(Collected data)
-------

-- ==== Sys2Proof/Tests/Slice0.lean ====
section
/-! SUPPORT. Tests with expected values from the spec (95_test_vectors.md and the examples of the rules), the smoke test of
WellFormed, and for every statement with hypotheses a concrete state and operands that meet them. -/

namespace Sys2Proof.Tests

open Sys2Proof Sys2Proof.Machine

set_option Elab.async false

/-- F1 of 95_test_vectors.md. -/
def f1 : List Byte :=
  [0xFE, 0xFE, 0x15, 0x01, 0x00, 0x01, 0x00, 0x01, 0x04, 0x14, 0xEC, 0x02, 0x00, 0x00, 0x00, 0x00, 0x00, 0x00, 0x05, 0x64,
   0x0C, 0x08, 0x03, 0x97]

/-- F2 of 95_test_vectors.md. -/
def f2 : List Byte :=
  [0xFE, 0xFE, 0x1F, 0x02, 0x01, 0x01, 0x01, 0x02, 0xFD, 0x0A, 0xEC, 0x02, 0x1E, 0x01, 0x01, 0x02, 0x03, 0x04, 0xFE, 0x7F,
   0x18, 0x05, 0xEE, 0x00, 0x00, 0x03, 0xFF, 0xFE, 0xFD, 0xFC, 0xF0, 0x03, 0x0B, 0xB4]

/-- F1 with other trailer bytes. -/
def f1With (hi lo : Byte) : List Byte := f1.take 22 ++ [hi, lo]

/-- The machine after reset with bytes in the RX buffer. -/
def rxState (bytes : List Byte) : State :=
  { State.reset with rxbuf := Memory.writeBytes [] 0 bytes, rxLen := BitVec.ofNat 9 bytes.length }

/-- The machine after reset with bytes in the TX data staging buffer. -/
def txdState (bytes : List Byte) : State :=
  { State.reset with txd := Memory.writeBytes [] 0 bytes, txdLen := BitVec.ofNat 8 bytes.length }

/-- The machine after reset with the parameter registers given. -/
def paramState (p : Vector (BitVec 16) 16) : State := { State.reset with params := p }

/-- The state one step leaves with this item in flight. -/
def after (it : Item) (s : State) : State :=
  match step (s.placeItem it) with
  | .next t => t
  | .fault _ => s
  | .refused _ => s

/-- The state one step leaves with this request word in flight. -/
def afterWord (w : ReqWord) (s : State) : State := after (.request w) s

/-- The parameter file of 43_command_marshaller.md R294 with the given P0. -/
def exampleParams (p0 : BitVec 16) : Vector (BitVec 16) 16 :=
  #v[p0, 0x0040, 0x0140, 0xFEC0, 0x0028, 0x012C, 0x0010, 0x0007, 0xFFF8, 0x0C80, 0xFEE0, 0x0020, 0xF380, 0x0018, 0xFFE8, 0]

/-! ## WellFormed refuses an ill-formed term for each of its checks -/

theorem test_wf_single_body_too_long : (Instr.wireTelemetrySingle (List.replicate 253 0) 0).wf = false := by decide +kernel
theorem test_wf_dual_body_too_long : (Instr.wireTelemetryDual (List.replicate 253 0) 0).wf = false := by decide +kernel
theorem test_wf_set_length : (Instr.wireSet (List.replicate 15 0)).wf = false := by decide
theorem test_wf_set_lock : (Instr.wireSet [2, 0, 0, 0, 0, 0, 0, 0, 0, 0, 0, 0, 0, 0]).wf = false := by decide
theorem test_wf_set_power : (Instr.wireSet [0, 2, 0, 0, 0, 0, 0, 0, 0, 0, 0, 0, 0, 0]).wf = false := by decide
theorem test_wf_set_mode : (Instr.wireSet [0, 0, 2, 0, 0, 0, 0, 0, 0, 0, 0, 0, 0, 0]).wf = false := by decide
theorem test_wf_set_saver : (Instr.wireSet [0, 0, 0, 3, 0, 0, 0, 0, 0, 0, 0, 0, 0, 0]).wf = false := by decide
theorem test_wf_set_unit : (Instr.wireSet [0, 0, 0, 0, 0, 0, 0, 0, 0, 2, 0, 0, 0, 0]).wf = false := by decide
/-- The same five checks on the dual-zone BODY, and one for each of its reserved bytes. -/
theorem test_wf_set_dual : [0, 1, 2, 9, 15, 16, 22, 23, 24].all
    (fun k => (Instr.wireSet ((List.replicate 25 (0 : Byte)).set k 2)).wf == false) = true ∧
    (Instr.wireSet ((List.replicate 25 (0 : Byte)).set 3 3)).wf = false := by decide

-------

DESCRIPTION OF THE TASK. Take every line above that includes the string "kernel" and return it.

SOLVED PROBLEM.
theorem test_wf_single_body_too_long : (Instr.wireTelemetrySingle (List.replicate 253 0) 0).wf = false := by decide +kernel
theorem test_wf_dual_body_too_long : (Instr.wireTelemetryDual (List.replicate 253 0) 0).wf = false := by decide +kernel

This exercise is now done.